Well, okay. If we accept as you claim that the penalties were an acceptable part of the game but not results of the system deployed by Berry Hill and the power kill cannot really be organized anyway and as such it is and was just a hard fact that the Finns had no "lungs" to prevent the goals during them -- so, we can similarly say that against Canada the goals given were if not "flukes" , just more or less independent of the system which was quite flawless per se - or at least we cannot know and claim otherwise and the final score just reflected the superiority of the Canucks in the game (if it were not just a "fluke" also).
Thus, given this, we should at leasts encourage mr.
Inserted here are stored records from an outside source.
/-- Settles O24: each row by what becomes of the one batch or stream it meets. A withheld batch meets `withhold`, one
that goes is delivered by `releaseBatches_of_one_fresh`, and a number that has stood for GAPTIME edges is declared
lost by `declareLost_one`. -/
theorem intakeRowsComplete : Obligations.IntakeRowsComplete := by
  unfold Obligations.IntakeRowsComplete
  intro s b x
  have hwait : s.fld 0x282 10 0 = (s.reg 0x282).toNat % 2048 := rfl
  have hgap : s.fld 0x282 27 16 = (s.reg 0x282).toNat / 65536 % 4096 := s.fld_eq _ _ _
  refine ⟨?withheld, ?flagged, ?delivered, ?stands, ?lost, ?idle⟩
  case withheld =>
    intro hone hheld hedge hver hroute hgen
    have hcount := State.withhold_of_same_gen (s := { s with intake := { s.intake with batches := [] } }) hgen
    exact (exec_intakeRelease_of_withheld hone hheld hedge hver hroute).trans (congrArg _ hcount)
  case flagged =>
    intro hone hheld hedge hver hroute hlate
    rw [← hwait] at hlate ⊢
    exact exec_intakeRelease_of_flagged hone hheld hedge hver hroute hlate
  case delivered =>
    intro o ty p hrec hty hgood hone hentry hgen hfresh hlost hup hrole hgov hroute hrun hroom hheld delivers
    obtain ⟨hgone, hlast, hqueue⟩ := State.releaseBatches_of_one_fresh
      (s := { s with intake := { s.intake with batches := [] } })
      ⟨hrec, hty, hgood, hentry, hgen, hfresh, hlost⟩ rfl ⟨hup, hrun, hroom, hheld⟩ (by simp [hrole]) hgov hroute
    refine ⟨fun hfree hedge hver => ?_, fun n hwaits hend _ => ?_⟩
    · exact ⟨_, _, exec_intakeRelease_of_verified hone hfree hedge hver, rfl, rfl, rfl, rfl, hgone, hlast, hqueue⟩
    · exact ⟨_, _, exec_uvwaitExpiry_of_ended hone hwaits hend, rfl, rfl, rfl, rfl, hgone, hlast, hqueue⟩
  case stands =>
    intro hone hyoung
    have hexpire := hgap ▸ State.expireGap_of_all_fresh hyoung
    refine ⟨_, exec_gaptimeLoss_of_one hone hexpire rfl rfl, ?_⟩
    rw [State.deliverRelease_nil]
    exact ⟨rfl, rfl⟩
  case lost =>
    intro n m hone hmiss hold
    have hexpire := hgap ▸ State.expireGap_of_one_old hmiss hold
    obtain ⟨c, htold⟩ := State.declareLost_one _ _ n
    refine ⟨_, exec_gaptimeLoss_of_one hone hexpire rfl htold, ?_⟩
    rw [State.deliverRelease_one _ (show (0x7F : Nat) ≠ 1 by decide)]
    simp [lossRecord, satAdd]
  case idle =>
    have hidle : s.fld 0x280 31 20 = (s.reg 0x280).toNat / 2 ^ 20 := by
      rw [s.fld_eq]
      exact Nat.mod_eq_of_lt (by have := (s.reg 0x280).isLt; omega)
    rw [← hidle]
    rfl

end Sys2Proof.Machine
end

section
/-! PROOFS. Alnomal's outputs (chapters 4 and 5): what one instruction answers in terms of its bench's handler, and the
instructions of the ledger. -/

namespace Sys2Proof.Machine

open Sys2Proof

/-! ### A handler that has paid for an instruction -/

/-- The handler with `c` more steps used. -/
def Handler.spend (h : Handler) (c : Nat) : Handler := { h with used := h.used + c }

/-- A handler that has logged one more item (Table 4-12). -/
def Handler.logging (h : Handler) (item : LogItem) : Handler :=
  { h with items := h.items ++ [item], logBytes := h.logBytes + item.size }

section Spend

variable (h : Handler) (c : Nat)

@[simp] theorem Handler.spend_get (r : Fin 16) : (h.spend c).get r = h.get r := rfl
@[simp] theorem Handler.spend_ev : (h.spend c).ev = h.ev := rfl
@[simp] theorem Handler.spend_script : (h.spend c).script = h.script := rfl
@[simp] theorem Handler.spend_lsws : (h.spend c).lsws = h.lsws := rfl
@[simp] theorem addrOf_spend (ra : Fin 16) (imm : BitVec 18) : addrOf (h.spend c) ra imm = addrOf h ra imm := rfl
@[simp] theorem State.ledgerSeen_spend (s : State) (b a : Nat) : s.ledgerSeen b (h.spend c) a = s.ledgerSeen b h a :=
  rfl

/-- Writing a register commutes with paying. -/
@[simp] theorem Handler.spend_put (r : Fin 16) (v : Word) : (h.spend c).put r v = (h.put r v).spend c := by
  unfold Handler.put; split <;> rfl

@[simp] theorem Handler.logging_pc (item : LogItem) : (h.logging item).pc = h.pc := rfl

end Spend

/-- A handler that replays nothing logs its item while the log has room (R887). -/
theorem logged_fresh {n : Bench} {h : Handler} {item : LogItem} (c : Nat) (hnew : h.script = none)
    (hroom : n.logBytes + h.logBytes + item.size ≤ 65536) :
    logged n (h.spend c) item = .fresh ((h.logging item).spend c) := by
  unfold logged
  split
  · next hs => simp [hnew] at hs
  · next hs => simp [hnew] at hs
  · exact if_neg (Nat.not_lt.mpr hroom)

/-! ### One instruction that goes on, and one that faults -/

namespace State

section Instruct

variable {s t : State} {b : Fin 5} {h k : Handler} {c : Nat} {f : State → Handler → Exec}

/-- An instruction that answers the handler `k` at its own cost leaves `k` at the next word. -/
theorem instruct_goesOn (hr : s.running b h c) (hf : f s (h.spend c) = .cont t (k.spend c)) (hpc : k.pc = h.pc)
    (hcode : t.codeWords = s.codeWords) : s.instruct b c f = t.goesOn b k c := by
  have hnext : ¬ t.codeWords ≤ k.pc + 1 := by rw [hpc, hcode]; exact Nat.not_le.mpr hr.2
  have hpaid : f s { h with used := h.used + c } = .cont t (k.spend c) := hf
  simp only [instruct_paid hr.1, hpaid]
  exact if_neg hnext

theorem instruct_benchFault {code arg : Nat} (hp : s.paying b h c) (hf : f s (h.spend c) = .fault code arg) :
    s.instruct b c f = s.benchFault b { h with used := h.used + c } code arg := by
  have hpaid : f s { h with used := h.used + c } = .fault code arg := hf
  simp only [instruct_paid hp, hpaid]

end Instruct

end State

theorem accessFault_aligned {a n size : Nat} (ha : a % n = 0) (hsize : a + n ≤ size) : accessFault a n size = none := by
  simp [accessFault, ha, Nat.not_lt.mpr hsize]

/-! ### The ledger -/

theorem find?_fst_eq_lookup {α : Type} (l : List (Nat × α)) (a : Nat) :
    (l.find? fun e => e.1 == a).map (·.2) = l.lookup a := by
  induction l with
  | nil => rfl
  | cons e l ih =>
    obtain ⟨k, v⟩ := e
    by_cases hk : k = a
    · simp [hk, List.lookup]
    · have hne : (a == k) = false := beq_eq_false_iff_ne.mpr (Ne.symm hk)
      simp [hk, List.lookup, hne, ih]

/-- The latest of the bench's own writes of the position, else the ledger (R194). -/
theorem State.ledgerSeen_eq (s : State) (b : Nat) (h : Handler) (a : Nat) :
    s.ledgerSeen b h a = ((h.ledger ++ (s.bench b).ledgerBuf).lookup a).getD (sget 0 s.prog.ledger a) := by
  rw [← find?_fst_eq_lookup, State.ledgerSeen]
  cases (h.ledger ++ (s.bench b).ledgerBuf).find? fun e => e.1 == a <;> rfl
Berry Hill to deploy more liberal systems like in the game against Canada giving players more freedom and autonomy on ice since it prepares the team for the upcoming challenges to adapt to the current winning trends in hockey and in any case develops players individual and collective offensive skill more than testudo kind of passive over tactical trap game.
Furthermore, we should criticize mr. Berry Hill vocally if and when he doesn't comply but just keeps on banging his head on these over-defensive formations until getting sacked. for good. Thanks to the vocal criticism against him.